Components of amyloid and prion, a type of protein common to the brain can drive synapse and memory loss by interacting with a specific glutamate receptor on neurons.

By exposing AD mice to BMS-984923, researchers observed that the drug could bind to the neuronal receptors, filling up to 98 percent of receptor sites, but did not interfere with normal signaling of the receptor.

Whilst this prevented amyloid and other protein interactions from inducing further loss of synapse, inhibition of this interaction did not reduce the plaques forming in the brain.

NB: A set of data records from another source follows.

/-! ## One rule per update -/

theorem State.Inv.writeV (h : s.Inv) (x : Reg) (b : Byte) : (s.writeV x b).Inv := { h with }
theorem State.Inv.writeDT (h : s.Inv) (b : Byte) : (s.writeDT b).Inv := { h with }
theorem State.Inv.writeST (h : s.Inv) (b : Byte) : (s.writeST b).Inv := { h with }
theorem State.Inv.writeFb (h : s.Inv) (fb : Framebuffer) : ({ s with fb := fb } : State).Inv := { h with }
theorem State.Inv.writeStatus (h : s.Inv) (a : Status) : ({ s with status := a } : State).Inv := { h with }
theorem State.Inv.consumeRandom (h : s.Inv) : s.consumeRandom.Inv := { h with }
theorem State.Inv.timerTick (h : s.Inv) : (timerTick s).Inv := { h with }
theorem State.Inv.setKey (h : s.Inv) (k : Fin 16) (pressed : Bool) : (setKey k pressed s).Inv := { h with }
theorem State.Inv.supplyByte (h : s.Inv) (b : Byte) : (supplyByte b s).Inv := { h with }
theorem State.Inv.takeEvent (h : s.Inv) : s.takeEvent.Inv := by rw [State.takeEvent_eq]; exact { h with }

theorem State.Inv.writePc {a : Word} (h : s.Inv) (ha : a.toNat ≤ 0x10FE) : (s.writePc a).Inv := { h with pcBounded := ha }

/-- `pc` stays in its bound when it moves on from an address at which a fetch succeeded. -/
theorem State.Inv.advance (h : s.Inv) (hpc : s.pc.toNat ≤ 0xFFE) : s.advance.Inv := h.writePc (by bv_omega)

theorem State.Inv.skipIf (h : s.Inv) (hpc : s.pc.toNat ≤ 0xFFE) (c : Bool) : (s.skipIf c).Inv := by
  refine h.writePc ?_
  cases c with
  | true => simp only [if_true]; bv_omega
  | false => exact (h.advance hpc).pcBounded

theorem State.Inv.writeI (h : s.Inv) (a : Word) : (s.writeI a).Inv :=
  { h with
    indexIs12Bits := by
      rw [State.IndexIs12Bits, State.writeI_i, mask12_toNat]
      omega }

theorem State.Inv.writeByte {a : Nat} (h : s.Inv) (ha : a ≤ 0xFFF) (b : Byte) : (s.writeByte a b).Inv :=
  { h with memCanonical := State.writeByte_wf s h.memCanonical ha }

theorem State.Inv.loadBlock (h : s.Inv) (n : Nat) : (s.loadBlock n).Inv := by
  induction n with
  | zero => exact h
  | succ n ih => exact ih.writeV _ _

theorem State.Inv.storeBlock {n : Nat} (h : s.Inv) (hn : s.dataInRange n = true) : (s.storeBlock n).Inv := by
  have hwf := State.storeBlock_wf h.memCanonical (State.dataInRange_iff.mp hn)
  rw [State.storeBlock_eq] at hwf ⊢
  exact { h with memCanonical := hwf }

/-- Dropping the last stack entry leaves fetch addresses. -/
theorem State.Inv.dropEntry {n : Fin 17} (h : s.Inv) (hn : n.val ≤ s.sp.val) : ({ s with sp := n } : State).Inv :=
  { h with stackHoldsFetchAddresses := fun k hk => h.stackHoldsFetchAddresses k (Nat.lt_of_lt_of_le hk hn) }

/-- A fetch address pushed leaves fetch addresses. -/
theorem State.Inv.pushEntry {a : Word} (h : s.Inv) (hsp : s.sp.val < 16) (ha : a.toNat ≤ 0xFFE) :
    ({ s with stack := s.stack.set s.sp.val a hsp, sp := ⟨s.sp.val + 1, by omega⟩ } : State).Inv :=
  { h with
    stackHoldsFetchAddresses := fun k hk => by
      rcases Nat.lt_or_eq_of_le (Nat.le_of_lt_succ hk) with hlt | heq
      · rw [Vector.getElem_set_ne hsp k.isLt (Nat.ne_of_gt hlt)]
        exact h.stackHoldsFetchAddresses k hlt
      · simpa only [heq, Vector.getElem_set_self] using ha }

/-! ## The instructions -/

theorem State.Inv.of_next (hu : u.Inv) (h : (.next u : Out) = .next t) : t.Inv := Host.Outcome.next.inj h ▸ hu

theorem State.Inv.of_raise {r : Raised} (hs : s.Inv) (h : s.raise r = .next t) : t.Inv := (hs.writeStatus _).of_next h

/-- Under a range check the result need meet the invariants only in range. -/
theorem State.Inv.of_ifInRange {n : Nat} (hs : s.Inv) (h : s.ifInRange n u = .next t)
    (hu : s.dataInRange n = true → u.Inv) : t.Inv := by
  rcases State.ifInRange_next h with ⟨hr, rfl⟩ | ⟨-, rfl⟩
  · exact hu hr
  · exact hs.writeStatus _

theorem ret_inv (hs : s.Inv) (h : exec .ret s = .next t) : t.Inv := by
  rcases Nat.eq_zero_or_pos s.sp.val with hsp | hsp
  · rw [exec_ret_of_empty hsp] at h
    exact hs.of_raise h
  · rw [exec_ret_of_pos hsp] at h
    have hentry : (s.stack[s.sp.val - 1]'(by omega)).toNat ≤ 0xFFE :=
      hs.stackHoldsFetchAddresses ⟨s.sp.val - 1, by omega⟩ (Nat.sub_lt hsp Nat.one_pos)
    exact (((hs.dropEntry (Nat.sub_le _ _)).writePc (Nat.le_trans hentry (by decide))).advance hentry).of_next h

theorem call_inv {nnn : BitVec 12} (hs : s.Inv) (hpc : s.pc.toNat ≤ 0xFFE) (h : exec (.call nnn) s = .next t) : t.Inv := by
  rcases s.sp_lt_or_full with hsp | hsp
  · rw [exec_call_of_lt nnn hsp] at h
    exact ((hs.pushEntry hsp hpc).writePc (Nat.le_trans (absolute_toNat_le nnn) (by decide))).of_next h
  · rw [exec_call_of_full nnn hsp] at h
    exact hs.of_raise h

theorem ldVxK_inv {x : Reg} (hs : s.Inv) (hpc : s.pc.toNat ≤ 0xFFE) (h : exec (.ldVxK x) s = .next t) : t.Inv := by
  cases hk : keySelect s.pressedKeys with
  | some k =>
    rw [exec_ldVxK_of_some x hk] at h
    exact ((hs.writeV _ _).advance hpc).of_next h
  | none =>
    rw [exec_ldVxK_of_none x hk] at h
    exact hs.of_next h

theorem ldB_inv {x : Reg} (hs : s.Inv) (hpc : s.pc.toNat ≤ 0xFFE) (h : exec (.ldB x) s = .next t) : t.Inv := by
  refine hs.of_ifInRange h fun hr => ?_
  have htop := State.dataInRange_succ.mp hr
  have haddr : ∀ k, k ≤ 2 → s.dataAddr k ≤ 0xFFF := fun k hk => Nat.le_trans (Nat.add_le_add_left hk _) htop
  have h₀ := hs.writeByte (haddr 0 (by decide)) (bcdDigit (s.readV x) 100)
  have h₁ := h₀.writeByte (haddr 1 (by decide)) (bcdDigit (s.readV x) 10)
  exact (h₁.writeByte (haddr 2 (by decide)) _).advance hpc

/-- An instruction run at a fetch address keeps the invariants. -/
theorem exec_inv {i : Instr} (hs : s.Inv) (hpc : s.pc.toNat ≤ 0xFFE) (h : exec i s = .next t) : t.Inv := by
  cases i with
  | cls => exact ((hs.writeFb fbBlank).advance hpc).of_next h
  | jp nnn => exact (hs.writePc (Nat.le_trans (absolute_toNat_le nnn) (by decide))).of_next h
  | jpV0 nnn => exact (hs.writePc (absolute_add_zextByte_toNat_le nnn _)).of_next h
  | seByte | sneByte | seReg | sneReg | skp | sknp => exact (hs.skipIf hpc _).of_next h
  | ldByte | addByte | ldReg | orReg | andReg | xorReg | ldVxDT => exact ((hs.writeV _ _).advance hpc).of_next h
  | addReg | sub | shr | subn | shl => exact (((hs.writeV _ _).writeV _ _).advance hpc).of_next h
  | ldI | ldF => exact ((hs.writeI _).advance hpc).of_next h
  | addI => exact (((hs.writeV _ _).writeI _).advance hpc).of_next h
  | rnd => exact ((hs.consumeRandom.writeV _ _).advance hpc).of_next h
  | ldDTVx x => exact ((hs.writeDT (s.readV x)).advance hpc).of_next h
  | ldSTVx x => exact ((hs.writeST (s.readV x)).advance hpc).of_next h
  | ret => exact ret_inv hs h
  | call nnn => exact call_inv hs hpc h
  | ldVxK x => exact ldVxK_inv hs hpc h
  | drw => exact hs.of_ifInRange h fun _ => ((hs.writeFb _).writeV _ _).advance hpc
  | ldB x => exact ldB_inv hs hpc h
  | storeRegs x =>
    exact hs.of_ifInRange h fun hr => (hs.storeBlock hr).advance (by rwa [State.storeBlock_pc])
  | loadRegs x => exact hs.of_ifInRange h fun _ => (hs.loadBlock _).advance (by rwa [State.loadBlock_pc])

/-! ## The agents -/

theorem cpuTick_inv (hs : s.Inv) (h : cpuTick s = .next t) : t.Inv := by
  rcases cpuTick_cases s with ⟨-, heq⟩ | ⟨-, _, -, heq⟩ | ⟨-, _, _, -, -, heq⟩ | ⟨-, _, _, hfetch, -, heq⟩
  · exact hs.of_next (heq ▸ h)
  · exact hs.of_raise (heq ▸ h)
  · exact hs.of_raise (heq ▸ h)
  · exact exec_inv hs (State.pc_le_of_fetch_ok hfetch) (heq ▸ h)

/-- A rebuilt state meets the invariants, whatever the state before. -/
theorem State.rebuild_inv (s : State) : s.rebuild.Inv where
  memCanonical := rfl
  indexIs12Bits := Nat.zero_le _
  pcBounded := by rw [State.PcBounded, State.rebuild_pc]; decide
  stackHoldsFetchAddresses := fun k hk => absurd hk (Nat.not_lt_zero _)

theorem load_of_accepted {image : List Byte} (s : State) (h : image.length ≤ 3584) :
    load image s = { s.rebuild with mem := imageCells s.font 0x200 image, status := .run } :=
  if_neg (Nat.not_lt.mpr h)

theorem load_of_refused {image : List Byte} (s : State) (h : 3584 < image.length) :
    load image s =
      { s.rebuild with status := .halt .imageTooLarge (BitVec.ofNat 16 (min image.length 0xFFFF)) } :=
  if_pos h

/-- A load, accepted or refused, leads from any state to one that meets the invariants. -/
theorem load_inv (image : List Byte) (s : State) : (load image s).Inv := by
  rcases Nat.lt_or_ge 3584 image.length with h | h
  · rw [load_of_refused s h]
    exact s.rebuild_inv.writeStatus _
  · rw [load_of_accepted s h]
    have hwf := imageCells_wf (font := s.font) (a := 0x200) image (by omega)
    exact { s.rebuild_inv with memCanonical := Memory.wfFrom_mono hwf (Nat.zero_le _) }

/-- Settles O17: whichever agent moves, its step is made of updates that keep the invariants. -/
theorem everyStepKeepsTheInvariant : Obligations.EveryStepKeepsTheInvariant := by
  unfold Obligations.EveryStepKeepsTheInvariant
  intro s t hs h
  have hs' := hs.takeEvent
  cases he : s.nextEvent with
  | none =>
    rw [step_no_event he] at h
    exact hs'.of_next h
  | some e =>
    rw [step_event he] at h
    cases e with
    | cpuTick => exact cpuTick_inv hs' h
    | timerTick => exact hs'.timerTick.of_next h
    | setKey k pressed => exact (hs'.setKey k pressed).of_next h
    | supplyByte b => exact (hs'.supplyByte b).of_next h
    | load image => exact (load_inv image _).of_next h

/-- Settles O16: the reset state is a rebuilt state, and it runs. -/
theorem resetMeetsTheInvariants : Obligations.ResetMeetsTheInvariants := by
  unfold Obligations.ResetMeetsTheInvariants
  exact ⟨State.reset.rebuild_inv, trivial⟩

end Sys2Proof.Machine
end

section
/-! PROOFS. What the host's steps change: a key change, a supplied random byte, an accepted `Load` (10_state.md R28, R29, R34;
70_reset_and_hazards.md R190, R191). -/

namespace Sys2Proof.Machine

variable {s t : State} {w : Part → Prop}

/-! ## The frames of the host's inputs -/

theorem ChangesOnly.takeEvent (h : ChangesOnly s t w) (hw : w .schedule) : ChangesOnly s t.takeEvent w := by
  rw [State.takeEvent_eq]
  intro p hp
  cases p with
  | schedule => exact absurd hw hp
  | _ => exact h _ hp

theorem ChangesOnly.setKey {k : Fin 16} {pressed : Bool} (h : ChangesOnly s t w) (hw : w (.key k)) :
    ChangesOnly s (setKey k pressed t) w := fun p hp => by
  cases p with
  | key j =>
    have hkj : k ≠ j := fun hkj => hp (hkj ▸ hw)
    exact (setKey_keyPressed t k j pressed).trans ((if_neg hkj).trans (h _ hp))
  | _ => exact h _ hp

theorem ChangesOnly.supplyByte {b : Byte} (h : ChangesOnly s t w) (hw : w .randomInput) :
    ChangesOnly s (supplyByte b t) w := fun p hp => by
  cases p with
  | randomInput => exact absurd hw hp
  | _ => exact h _ hp

/-- Settles O51: taking the event changes the schedule, and the host's action changes its input. -/
theorem hostInputsChangeOnlyTheirInput : Obligations.HostInputsChangeOnlyTheirInput := by
  unfold Obligations.HostInputsChangeOnlyTheirInput
  intro s k pressed b
  refine ⟨fun he => ⟨_, step_event he, ?_, rfl, rfl, ?_⟩, fun he => ⟨_, step_event he, ?_, rfl, rfl, ?_⟩⟩
  · rw [setKey_keyPressed, if_pos rfl]
  · exact ((ChangesOnly.refl s _).takeEvent (.inr rfl)).setKey (.inl rfl)
  · rw [supplyByte_rand, State.takeEvent_rand]
  · exact ((ChangesOnly.refl s _).takeEvent (.inr rfl)).supplyByte (.inl rfl)

/-! ## Memory after an accepted Load -/

theorem Memory.unlisted_font (font : Vector Byte 80) (a : Fin 80) : Memory.unlisted font a.val = font[a.val] := dif_pos a.isLt

theorem Memory.unlisted_of_ge (font : Vector Byte 80) {a : Nat} (h : 0x050 ≤ a) : Memory.unlisted font a = 0 :=
  dif_neg (Nat.not_lt.mpr h)

variable {image : List Byte} (s)

theorem load_readByte_of_accepted (h : image.length ≤ 3584) (a : Nat) :
    (load image s).readByte a =
      if 0x200 ≤ a then (image[a - 0x200]?).getD (Memory.unlisted s.font a) else Memory.unlisted s.font a := by
  rw [load_of_accepted s h]
  exact imageCells_read image a (by omega)

/-- Below the image memory reads as it does unlisted. -/
theorem load_readByte_below (h : image.length ≤ 3584) {a : Nat} (ha : a < 0x200) :
    (load image s).readByte a = Memory.unlisted s.font a := by
  rw [load_readByte_of_accepted s h, if_neg (Nat.not_le.mpr ha)]

theorem load_readByte_image (h : image.length ≤ 3584) {j : Nat} (hj : j < image.length) :
    (load image s).readByte (0x200 + j) = image[j] := by
  rw [load_readByte_of_accepted s h, if_pos (Nat.le_add_right _ _), Nat.add_sub_cancel_left, List.getElem?_eq_getElem hj]
  rfl

/-- Above the image memory is 0 (decision D13). -/
theorem load_readByte_above (h : image.length ≤ 3584) {a : Nat} (ha : 0x200 + image.length ≤ a) :
    (load image s).readByte a = 0 := by
  rw [load_readByte_of_accepted s h, if_pos (by omega), List.getElem?_eq_none (by omega)]
  exact Memory.unlisted_of_ge s.font (by omega)

theorem State.rebuild_readV (r : Reg) : s.rebuild.readV r = 0 := by
  simp only [State.readV, State.rebuild_v, Vector.getElem_replicate]

theorem State.rebuild_stackEntry (k : Fin 16) : s.rebuild.stack[k.val] = 0 := by
  simp only [State.rebuild_stack, Vector.getElem_replicate]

The drug was also observed to recover lost synapses in both Alzheimer’s and dementia mice models.

Mice bred to old age with mimicked loss of synaptic densities seen in dementia had drastic improvements in densities following exposure, with the effects of the improvements remaining up to 1 month after the drug was administered.

The team also mimicked early-onset AD inherited through breeding mutated mice and observed that exposure to the drug resulted in a 17 percent increase in synapse density.

Rather than recovering lost synapses, the authors found that the drug formed and stabilized new junctions by improving growth of branches in neurons, forming more connections.

However, researchers speculate that the improvement growth is a signal the drug could drive rebalance of growth and loss processes rather than simply boost synapse growth alone, as the normal mice saw no significant growth in synapses after administration.

“SAM treatment was shown to have a disease-modifying benefit,” wrote the authors, suggesting future treatments of SAM to work in synergism with other plaque-controlling treatments.

Testing for the drug in humans has begun in early-stage clinical trials.

The study is published in Science Translational Medicine, an online, peer-reviewed journal.